As far as pinouts are concerned, pin 1 on one end of the rollover cable connects to pin 8 at the other end of the cable. Similarly, pin 2 connects to pin 7, and so on. The ends are simply reversed. As soon as one end of the rollover cable is connected to the PC and the other to the Cisco terminal, the Cisco equipment can be accessed from the computer system using a program such as HyperTerminal, which is included with Microsoft Windows products.

Loopback Cable

A loopback cable, also known as a plug, is used to test and isolate network problems. If made correctly, the loopback plug causes the link light on a device such as a network interface card (NIC) to come on. This is a very quick and cheap way to test simple network cabling problems. The loopback plug redirects outgoing data signals to the system. The system then believes that it is both sending and receiving data.

The loopback cable is basically a troubleshooting tool used to test the device to see if it is sending and receiving properly.
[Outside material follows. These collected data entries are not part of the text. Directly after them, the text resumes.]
theorem cell_setBank (a : Arch) (bank b i j : Nat) (kind : AccKind) (g : Nat → Nat → Nat) (hi : i < 32) (hj : j < 32) :
    (a.setBank bank kind g).cell b i j = if b = bank then (w32 (g i j)).toNat else a.cell b i j := by
  have hkey : bank * 1024 ≤ b * 1024 + i * 32 + j ∧ b * 1024 + i * 32 + j < bank * 1024 + 1024 ↔ b = bank := by omega
  rw [Arch.cell, Arch.setBank, mget_foldl_mset]
  by_cases hb : b = bank
  · subst hb
    have hoff : b * 1024 + i * 32 + j - b * 1024 = i * 32 + j := by omega
    have hrow : (i * 32 + j) / 32 = i := by omega
    have hcol : (i * 32 + j) % 32 = j := by omega
    rw [if_pos (hkey.mpr rfl), if_pos rfl, hoff, hrow, hcol]
  · rw [if_neg (mt hkey.mp hb), if_neg hb, Arch.cell]

theorem cell_clearBank (a : Arch) (bank b i j : Nat) (hi : i < 32) (hj : j < 32) : (a.clearBank bank).cell b i j = if b = bank then 0 else a.cell b i j :=
  cell_setBank a bank b i j .empty (fun _ _ => 0) hi hj

theorem accKind_clearBank (a : Arch) (bank : Nat) : mget .empty (a.clearBank bank).accKind bank = .empty := by
  simp only [Arch.clearBank, Arch.setBank, mget_mset, if_true]

/-! #### A tensor slot stored -/

/-- The state in which bytes have been stored in the scratchpad. -/
def spmStored (s : State) (c b : Nat) (bs : Bytes) : State :=
  ((s.strayAt c b bs.length).modArch c fun y => { y with spm := wrBytes y.spm b bs }).touchLocal c b bs.length

theorem spmStored_onlyMem (s : State) (c b : Nat) (bs : Bytes) : OnlyMem s (spmStored s c b bs) :=
  (OnlyMem.strayAt s c b _).trans ((OnlyMem.modSpm _ c fun m => wrBytes m b bs).trans (.touchLocal _ c b _))

theorem spm_spmStored (s : State) (c b : Nat) (bs : Bytes) : ((spmStored s c b bs).core c).arch.spm = wrBytes (s.core c).arch.spm b bs := by
  obtain ⟨m, hm⟩ := core_touchLocal ((s.strayAt c b bs.length).modArch c fun y => { y with spm := wrBytes y.spm b bs }) c b bs.length c
  rw [spmStored, hm, core_modArch_self, strayAt_core]
  rfl

theorem vxeRun_slotStore {s : State} {c : Nat} {o : EngOp} (ho : o.op = .slotStore) (hin : inSpm c (descOf o.tb).dst 1024) :
    s.vxeRun c o = (spmStored s c (descOf o.tb).dst (rdBytes (s.core c).arch.slots (o.a * 1024) 1024), none) := by
  have hplace := placeOf_spm (c := c) (a := (descOf o.tb).dst) (len := 1024) hin.2
  simp only [State.vxeRun, ho, State.wrLocal, spmStored, length_rdBytes, hplace, Option.getD_some]

/-! #### A list opened -/

/-- The shape of a list, what it holds, and how many elements it was offered. -/
def SleList.shape (l : SleList) := (l.conf, l.k, l.kept, l.offered)

theorem shape_stirBuffer (s : State) (c : Nat) : ((s.stirBuffer c).core c).arch.sle.shape = (s.core c).arch.sle.shape := by
  obtain ⟨m, b, hm⟩ := (OnlyMem.stirBuffer s c).core c
  rw [hm]
  rfl

/-- An SCLR leaves an empty list of its shape (04 R164). -/
theorem sleRun_sclr_shape {s : State} {c : Nat} {o : EngOp} (ho : o.op = .sclr) : ((s.sleRun c o).core c).arch.sle.shape = (true, o.n, [], 0) := by
  simp only [State.sleRun, ho, shape_stirBuffer, core_modArch_self]
  rfl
It uses UTP cable and RJ-45 connectors.

Components of Wiring Distribution

So far, this chapter has examined various types of media and the associated connectors. This section looks at wiring in the closet, the place in networks where you connect the cables and networking devices. These rooms have many names, including the wiring closet, the telecommunications room, and the network operations center (NOC). These telecommunications rooms contain the key network devices, such as the hubs, routers, switches, and servers. These rooms also contain the network media, such as patch cables that connect network devices to horizontal cables and the rest of the network.

Network Cross-Connects

The cable that runs throughout a network can be divided into two distinct sections:

Horizontal cabling: Connects client systems to the network.
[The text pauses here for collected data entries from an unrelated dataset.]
-- ==== Sys2Proof/Machine/Regs.lean ====
section
/-! DEFINITION. Every register of the register blocks (R5, R6, R355 and the register tables of the chapters):
its address, its fields, their access types and their reset values. -/

namespace Sys2Proof.Machine

/-- The access types of register fields (R6). -/
inductive Acc where
  | ro | rw | rws | w1c | w1s | rc | wo
  deriving DecidableEq, Repr

/-- A field of a register: the register's address, the lowest bit and the width. -/
structure Fld where
  addr : Nat
  lo : Nat
  width : Nat
  deriving DecidableEq, Repr

/-- A field as the register tables give it: place, access type, reset value. -/
structure FieldRow where
  lo : Nat
  width : Nat
  acc : Acc
  reset : Nat
  deriving DecidableEq, Repr

/-- A register of the tables, replicated over its indexes: each index has a count and a step. -/
structure RegRow where
  base : Nat
  idx : List (Nat × Nat)
  fields : List FieldRow
  deriving DecidableEq, Repr

/-- GLB_ID (R1). -/
def GLB_ID : Nat := 0x0
def GLB_ID_STEPPING : Fld := ⟨GLB_ID, 0, 8⟩
def GLB_ID_GRADE : Fld := ⟨GLB_ID, 8, 4⟩
def GLB_ID_DEVICE : Fld := ⟨GLB_ID, 16, 16⟩

/-- GLB_SERIAL_LO (R352). -/
def GLB_SERIAL_LO : Nat := 0x4
def GLB_SERIAL_LO_SERIAL : Fld := ⟨GLB_SERIAL_LO, 0, 32⟩

/-- GLB_SERIAL_HI (R352). -/
def GLB_SERIAL_HI : Nat := 0x8
def GLB_SERIAL_HI_SERIAL : Fld := ⟨GLB_SERIAL_HI, 0, 32⟩

/-- GLB_PWR_REQ (R388). -/
def GLB_PWR_REQ : Nat := 0x100
def GLB_PWR_REQ_REQ : Fld := ⟨GLB_PWR_REQ, 0, 2⟩

/-- GLB_PWR_STAT (R388). -/
def GLB_PWR_STAT : Nat := 0x104
def GLB_PWR_STAT_STATE : Fld := ⟨GLB_PWR_STAT, 0, 2⟩
def GLB_PWR_STAT_REFUSED : Fld := ⟨GLB_PWR_STAT, 2, 1⟩
def GLB_PWR_STAT_REASON : Fld := ⟨GLB_PWR_STAT, 3, 4⟩
def GLB_PWR_STAT_WAKESRC : Fld := ⟨GLB_PWR_STAT, 8, 4⟩
def GLB_PWR_STAT_FURLCAUSE : Fld := ⟨GLB_PWR_STAT, 12, 4⟩

/-- GLB_PWR_CFG (R387). -/
def GLB_PWR_CFG : Nat := 0x108
def GLB_PWR_CFG_SPAROFF : Fld := ⟨GLB_PWR_CFG, 0, 2⟩

/-- GLB_WAKE_CFG (R392). -/
def GLB_WAKE_CFG : Nat := 0x10c
def GLB_WAKE_CFG_PIN : Fld := ⟨GLB_WAKE_CFG, 0, 1⟩
def GLB_WAKE_CFG_ALARM : Fld := ⟨GLB_WAKE_CFG, 1, 1⟩
def GLB_WAKE_CFG_FEED : Fld := ⟨GLB_WAKE_CFG, 2, 1⟩
def GLB_WAKE_CFG_DI : Fld := ⟨GLB_WAKE_CFG, 3, 1⟩
def GLB_WAKE_CFG_UW : Fld := ⟨GLB_WAKE_CFG, 8, 1⟩

/-- GLB_WAKE_AT_LO (R393). -/
def GLB_WAKE_AT_LO : Nat := 0x110
def GLB_WAKE_AT_LO_AT : Fld := ⟨GLB_WAKE_AT_LO, 0, 32⟩

/-- GLB_WAKE_AT_HI (R393). -/
def GLB_WAKE_AT_HI : Nat := 0x114
def GLB_WAKE_AT_HI_AT : Fld := ⟨GLB_WAKE_AT_HI, 0, 32⟩

/-- GLB_WAKE_STAT (R393). -/
def GLB_WAKE_STAT : Nat := 0x118
def GLB_WAKE_STAT_ARMED : Fld := ⟨GLB_WAKE_STAT, 0, 1⟩

/-- GLB_FEED_STAT (R384). -/
def GLB_FEED_STAT : Nat := 0x11c
def GLB_FEED_STAT_VA : Fld := ⟨GLB_FEED_STAT, 0, 16⟩
def GLB_FEED_STAT_VB : Fld := ⟨GLB_FEED_STAT, 16, 16⟩

/-- GLB_VBAK (R384). -/
def GLB_VBAK : Nat := 0x120
def GLB_VBAK_MV : Fld := ⟨GLB_VBAK, 0, 16⟩
def GLB_VBAK_AOSRC : Fld := ⟨GLB_VBAK, 16, 1⟩
def GLB_VBAK_AGOOD : Fld := ⟨GLB_VBAK, 17, 1⟩
def GLB_VBAK_BGOOD : Fld := ⟨GLB_VBAK, 18, 1⟩

/-- GLB_TEMP (R399). -/
def GLB_TEMP : Nat := 0x124
def GLB_TEMP_TEMP : Fld := ⟨GLB_TEMP, 0, 16⟩
def GLB_TEMP_WARN : Fld := ⟨GLB_TEMP, 16, 16⟩

/-- GLB_RSTCAUSE (R397). -/
def GLB_RSTCAUSE : Nat := 0x128
def GLB_RSTCAUSE_CAUSE : Fld := ⟨GLB_RSTCAUSE, 0, 4⟩

/-- GLB_RST (R397). -/
def GLB_RST : Nat := 0x12c
def GLB_RST_GO : Fld := ⟨GLB_RST, 0, 1⟩
def GLB_RST_CONFIRM : Fld := ⟨GLB_RST, 16, 16⟩

/-- GLB_WDT_CTL (R398). -/
def GLB_WDT_CTL : Nat := 0x130
def GLB_WDT_CTL_EN : Fld := ⟨GLB_WDT_CTL, 0, 1⟩
def GLB_WDT_CTL_TIMEOUT : Fld := ⟨GLB_WDT_CTL, 16, 16⟩

/-- GLB_WDT_KICK (R398). -/
def GLB_WDT_KICK : Nat := 0x134
def GLB_WDT_KICK_KICK : Fld := ⟨GLB_WDT_KICK, 0, 16⟩

/-- GLB_WDT_LEFT (R398). -/
def GLB_WDT_LEFT : Nat := 0x138
def GLB_WDT_LEFT_LEFT : Fld := ⟨GLB_WDT_LEFT, 0, 16⟩

/-- GLB_FAULT_STICKY (R372). -/
def GLB_FAULT_STICKY (w : Nat) : Nat := 0x200 + 0x4 * w
def GLB_FAULT_STICKY_STICKY (w : Nat) : Fld := ⟨GLB_FAULT_STICKY w, 0, 32⟩

/-- GLB_FAULT_IRQEN (R374). -/
def GLB_FAULT_IRQEN (w : Nat) : Nat := 0x220 + 0x4 * w
def GLB_FAULT_IRQEN_IRQEN (w : Nat) : Fld := ⟨GLB_FAULT_IRQEN w, 0, 32⟩

/-- GLB_FAULT_HALT (R379, R380). -/
def GLB_FAULT_HALT (w : Nat) : Nat := 0x240 + 0x4 * w
def GLB_FAULT_HALT_HALT (w : Nat) : Fld := ⟨GLB_FAULT_HALT w, 0, 32⟩

/-- GLB_FAULT_SUM (R372). -/
def GLB_FAULT_SUM : Nat := 0x260
def GLB_FAULT_SUM_WORDS : Fld := ⟨GLB_FAULT_SUM, 0, 8⟩

/-- GLB_LOG_STAT (R377, R378). -/
def GLB_LOG_STAT : Nat := 0x264
def GLB_LOG_STAT_TOTAL : Fld := ⟨GLB_LOG_STAT, 0, 16⟩
def GLB_LOG_STAT_RINGSKIP : Fld := ⟨GLB_LOG_STAT, 16, 8⟩
def GLB_LOG_STAT_FILLED : Fld := ⟨GLB_LOG_STAT, 24, 7⟩

/-- GLB_LOG_SEL (R377). -/
def GLB_LOG_SEL : Nat := 0x268
def GLB_LOG_SEL_SEL : Fld := ⟨GLB_LOG_SEL, 0, 6⟩

/-- GLB_LOG_W (R377). -/
def GLB_LOG_W (w : Nat) : Nat := 0x26c + 0x4 * w
def GLB_LOG_W_W (w : Nat) : Fld := ⟨GLB_LOG_W w, 0, 32⟩

/-- GLB_RING_BASE (R378). -/
def GLB_RING_BASE : Nat := 0x280
def GLB_RING_BASE_BASE : Fld := ⟨GLB_RING_BASE, 0, 32⟩

/-- GLB_RING_LEN (R378). -/
def GLB_RING_LEN : Nat := 0x284
def GLB_RING_LEN_LEN : Fld := ⟨GLB_RING_LEN, 0, 8⟩

/-- GLB_RING_WR (R378). -/
def GLB_RING_WR : Nat := 0x288
def GLB_RING_WR_WR : Fld := ⟨GLB_RING_WR, 0, 20⟩

/-- GLB_ECC_CNT0 (R371). -/
def GLB_ECC_CNT0 : Nat := 0x290
def GLB_ECC_CNT0_SE : Fld := ⟨GLB_ECC_CNT0, 0, 8⟩
def GLB_ECC_CNT0_LANE : Fld := ⟨GLB_ECC_CNT0, 8, 8⟩
def GLB_ECC_CNT0_CANVAS : Fld := ⟨GLB_ECC_CNT0, 16, 8⟩
def GLB_ECC_CNT0_GSRAM : Fld := ⟨GLB_ECC_CNT0, 24, 8⟩

/-- GLB_ECC_CNT1 (R371). -/
def GLB_ECC_CNT1 : Nat := 0x294
def GLB_ECC_CNT1_DRAM : Fld := ⟨GLB_ECC_CNT1, 0, 8⟩
def GLB_ECC_CNT1_TCM : Fld := ⟨GLB_ECC_CNT1, 8, 8⟩

/-- GLB_HIRQ_STAT (R361). -/
def GLB_HIRQ_STAT : Nat := 0x400
def GLB_HIRQ_STAT_CAUSE : Fld := ⟨GLB_HIRQ_STAT, 0, 32⟩

/-- GLB_HDB (R362). -/
def GLB_HDB : Nat := 0x404
def GLB_HDB_DB : Fld := ⟨GLB_HDB, 0, 8⟩

/-- CT_CTL (R16, R30). -/
def CT_CTL : Nat := 0x10000
def CT_CTL_CFGSRC : Fld := ⟨CT_CTL, 0, 2⟩
def CT_CTL_PTPPORT : Fld := ⟨CT_CTL, 2, 1⟩
def CT_CTL_PPER : Fld := ⟨CT_CTL, 3, 6⟩

/-- CT_STAT (R30, R31, R33). -/
def CT_STAT : Nat := 0x10004
def CT_STAT_VALID : Fld := ⟨CT_STAT, 0, 1⟩
def CT_STAT_STEPPED : Fld := ⟨CT_STAT, 1, 1⟩
def CT_STAT_EFFSRC : Fld := ⟨CT_STAT, 2, 2⟩
def CT_STAT_CLKMODE : Fld := ⟨CT_STAT, 4, 2⟩
def CT_STAT_SLEWING : Fld := ⟨CT_STAT, 6, 1⟩
def CT_STAT_OWNED_WRITE : Fld := ⟨CT_STAT, 7, 1⟩

/-- CT_NOW_LO (R38). -/
def CT_NOW_LO : Nat := 0x10008
def CT_NOW_LO_NOW : Fld := ⟨CT_NOW_LO, 0, 32⟩

/-- CT_NOW_HI (R38). -/
def CT_NOW_HI : Nat := 0x1000c
def CT_NOW_HI_NOW : Fld := ⟨CT_NOW_HI, 0, 32⟩

/-- CT_INCR (R28). -/
def CT_INCR : Nat := 0x10010
def CT_INCR_FRAC : Fld := ⟨CT_INCR, 0, 32⟩

/-- CT_INCRI (R28). -/
def CT_INCRI : Nat := 0x10014
def CT_INCRI_INT : Fld := ⟨CT_INCRI, 0, 8⟩

/-- CT_STEP_LO (R33). -/
def CT_STEP_LO : Nat := 0x10018
def CT_STEP_LO_OFS : Fld := ⟨CT_STEP_LO, 0, 32⟩

/-- CT_STEP_HI (R33). -/
def CT_STEP_HI : Nat := 0x1001c
def CT_STEP_HI_OFS : Fld := ⟨CT_STEP_HI, 0, 32⟩

/-- CT_SLEW (R31). -/
def CT_SLEW : Nat := 0x10020
def CT_SLEW_AMT : Fld := ⟨CT_SLEW, 0, 32⟩

/-- CT_SLEW_CTL (R32). -/
def CT_SLEW_CTL : Nat := 0x10024
def CT_SLEW_CTL_PPM : Fld := ⟨CT_SLEW_CTL, 0, 8⟩

/-- CT_SLEW_REM (R31). -/
def CT_SLEW_REM : Nat := 0x10028
def CT_SLEW_REM_REM : Fld := ⟨CT_SLEW_REM, 0, 32⟩

/-- CT_AOINCR (R36). -/
def CT_AOINCR : Nat := 0x1002c
def CT_AOINCR_FRAC : Fld := ⟨CT_AOINCR, 0, 16⟩
def CT_AOINCR_INT : Fld := ⟨CT_AOINCR, 16, 16⟩

/-- CT_TMR_TGT (R42). -/
def CT_TMR_TGT (n : Nat) : Nat := 0x10100 + 0x10 * n
def CT_TMR_TGT_TGT (n : Nat) : Fld := ⟨CT_TMR_TGT n, 0, 32⟩

/-- CT_TMR_PER (R41). -/
def CT_TMR_PER (n : Nat) : Nat := 0x10104 + 0x10 * n
def CT_TMR_PER_PER (n : Nat) : Fld := ⟨CT_TMR_PER n, 0, 32⟩

/-- CT_TMR_CTL (R41, R43). -/
def CT_TMR_CTL (n : Nat) : Nat := 0x10108 + 0x10 * n
def CT_TMR_CTL_EN (n : Nat) : Fld := ⟨CT_TMR_CTL n, 0, 1⟩
def CT_TMR_CTL_NETEN (n : Nat) : Fld := ⟨CT_TMR_CTL n, 1, 1⟩
def CT_TMR_CTL_NET (n : Nat) : Fld := ⟨CT_TMR_CTL n, 2, 9⟩
def CT_TMR_CTL_FINE (n : Nat) : Fld := ⟨CT_TMR_CTL n, 11, 1⟩
def CT_TMR_CTL_HAL (n : Nat) : Fld := ⟨CT_TMR_CTL n, 12, 1⟩
def CT_TMR_CTL_IRQ (n : Nat) : Fld := ⟨CT_TMR_CTL n, 13, 1⟩
def CT_TMR_CTL_WIDTH (n : Nat) : Fld := ⟨CT_TMR_CTL n, 14, 4⟩

/-- CT_TMR_STAT (R44). -/
def CT_TMR_STAT (n : Nat) : Nat := 0x1010c + 0x10 * n
def CT_TMR_STAT_FIRED (n : Nat) : Fld := ⟨CT_TMR_STAT n, 0, 1⟩
def CT_TMR_STAT_OVER (n : Nat) : Fld := ⟨CT_TMR_STAT n, 8, 8⟩

/-- CT_WIN_OPEN (R45). -/
def CT_WIN_OPEN (n : Nat) : Nat := 0x10200 + 0x10 * n
def CT_WIN_OPEN_OPEN (n : Nat) : Fld := ⟨CT_WIN_OPEN n, 0, 32⟩

/-- CT_WIN_CLOSE (R45). -/
def CT_WIN_CLOSE (n : Nat) : Nat := 0x10204 + 0x10 * n
def CT_WIN_CLOSE_CLOSE (n : Nat) : Fld := ⟨CT_WIN_CLOSE n, 0, 32⟩

/-- CT_WIN_CTL (R45, R46). -/
def CT_WIN_CTL (n : Nat) : Nat := 0x10208 + 0x10 * n
def CT_WIN_CTL_EN (n : Nat) : Fld := ⟨CT_WIN_CTL n, 0, 1⟩
def CT_WIN_CTL_NETEN (n : Nat) : Fld := ⟨CT_WIN_CTL n, 1, 1⟩
def CT_WIN_CTL_NET (n : Nat) : Fld := ⟨CT_WIN_CTL n, 2, 9⟩
def CT_WIN_CTL_HALOPEN (n : Nat) : Fld := ⟨CT_WIN_CTL n, 11, 1⟩
def CT_WIN_CTL_HALCLOSE (n : Nat) : Fld := ⟨CT_WIN_CTL n, 12, 1⟩
def CT_WIN_CTL_PER (n : Nat) : Fld := ⟨CT_WIN_CTL n, 13, 19⟩

/-- CT_WIN_STAT (R45). -/
def CT_WIN_STAT (n : Nat) : Nat := 0x1020c + 0x10 * n
def CT_WIN_STAT_ACTIVE (n : Nat) : Fld := ⟨CT_WIN_STAT n, 0, 1⟩
def CT_WIN_STAT_EMPTY (n : Nat) : Fld := ⟨CT_WIN_STAT n, 1, 1⟩
def CT_WIN_STAT_MISSED (n : Nat) : Fld := ⟨CT_WIN_STAT n, 2, 1⟩

/-- CT_LAT_NS (R47). -/
def CT_LAT_NS (n : Nat) : Nat := 0x10400 + 0x10 * n
def CT_LAT_NS_NS (n : Nat) : Fld := ⟨CT_LAT_NS n, 0, 32⟩

/-- CT_LAT_FRAC (R47). -/
def CT_LAT_FRAC (n : Nat) : Nat := 0x10404 + 0x10 * n
def CT_LAT_FRAC_FRAC (n : Nat) : Fld := ⟨CT_LAT_FRAC n, 0, 16⟩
Vertical (backbone) cabling: Runs between floors to connect different locations on the network.

Both of these cable types have to be consolidated and distributed from a location—a wiring closet.

There are three types of cable distribution:

Vertical or main cross-connect: The location where outside cables enter the building for distribution. This can include Internet and phone cabling.

Horizontal cross-connect: The location where the vertical and horizontal connections meet.

Intermediate cross-connect: Typically used in larger networks. Provides an intermediate cross-connect between the main and horizontal cross-connects.

The term cross-connect refers to the point where the cables running throughout the network meet and are connected.

Horizontal Cabling

Within the telecommunications room, horizontal cabling connects the telecommunications room to the end user, as shown in Figure 2.15. Specifically, the horizontal cabling extends from the telecommunications outlet, or a network outlet with RJ-45 connectors, at the client end. It includes all cable from that outlet to the telecommunications room to the horizontal cross-connect—the distribution point for the horizontal cable. The horizontal cross-connect includes all connecting hardware, such as patch panels and patch cords. The horizontal cross-connect is the termination point for all network horizontal cables.

FIGURE 2.15 Horizontal cabling.

Horizontal cabling runs within walls and ceilings and therefore is called permanent cable or structure cable. The length of cable running from the horizontal connects and the telecommunication outlet on the client side should not exceed 90 meters. Patch cables used typically should not exceed 5 meters. This is due to the 100-meter distance limitation of most UTP cable.

Vertical Cable

Vertical cable, or backbone cable, refers to the media used to connect telecommunications rooms, server rooms, and remote locations and offices. Vertical cable may be used to connect locations outside the local LAN that require high-speed connections. Therefore, vertical cable is often fiber-optic cable or high-speed UTP cable. Figure 2.16 shows the relationship between horizontal cable and vertical cable.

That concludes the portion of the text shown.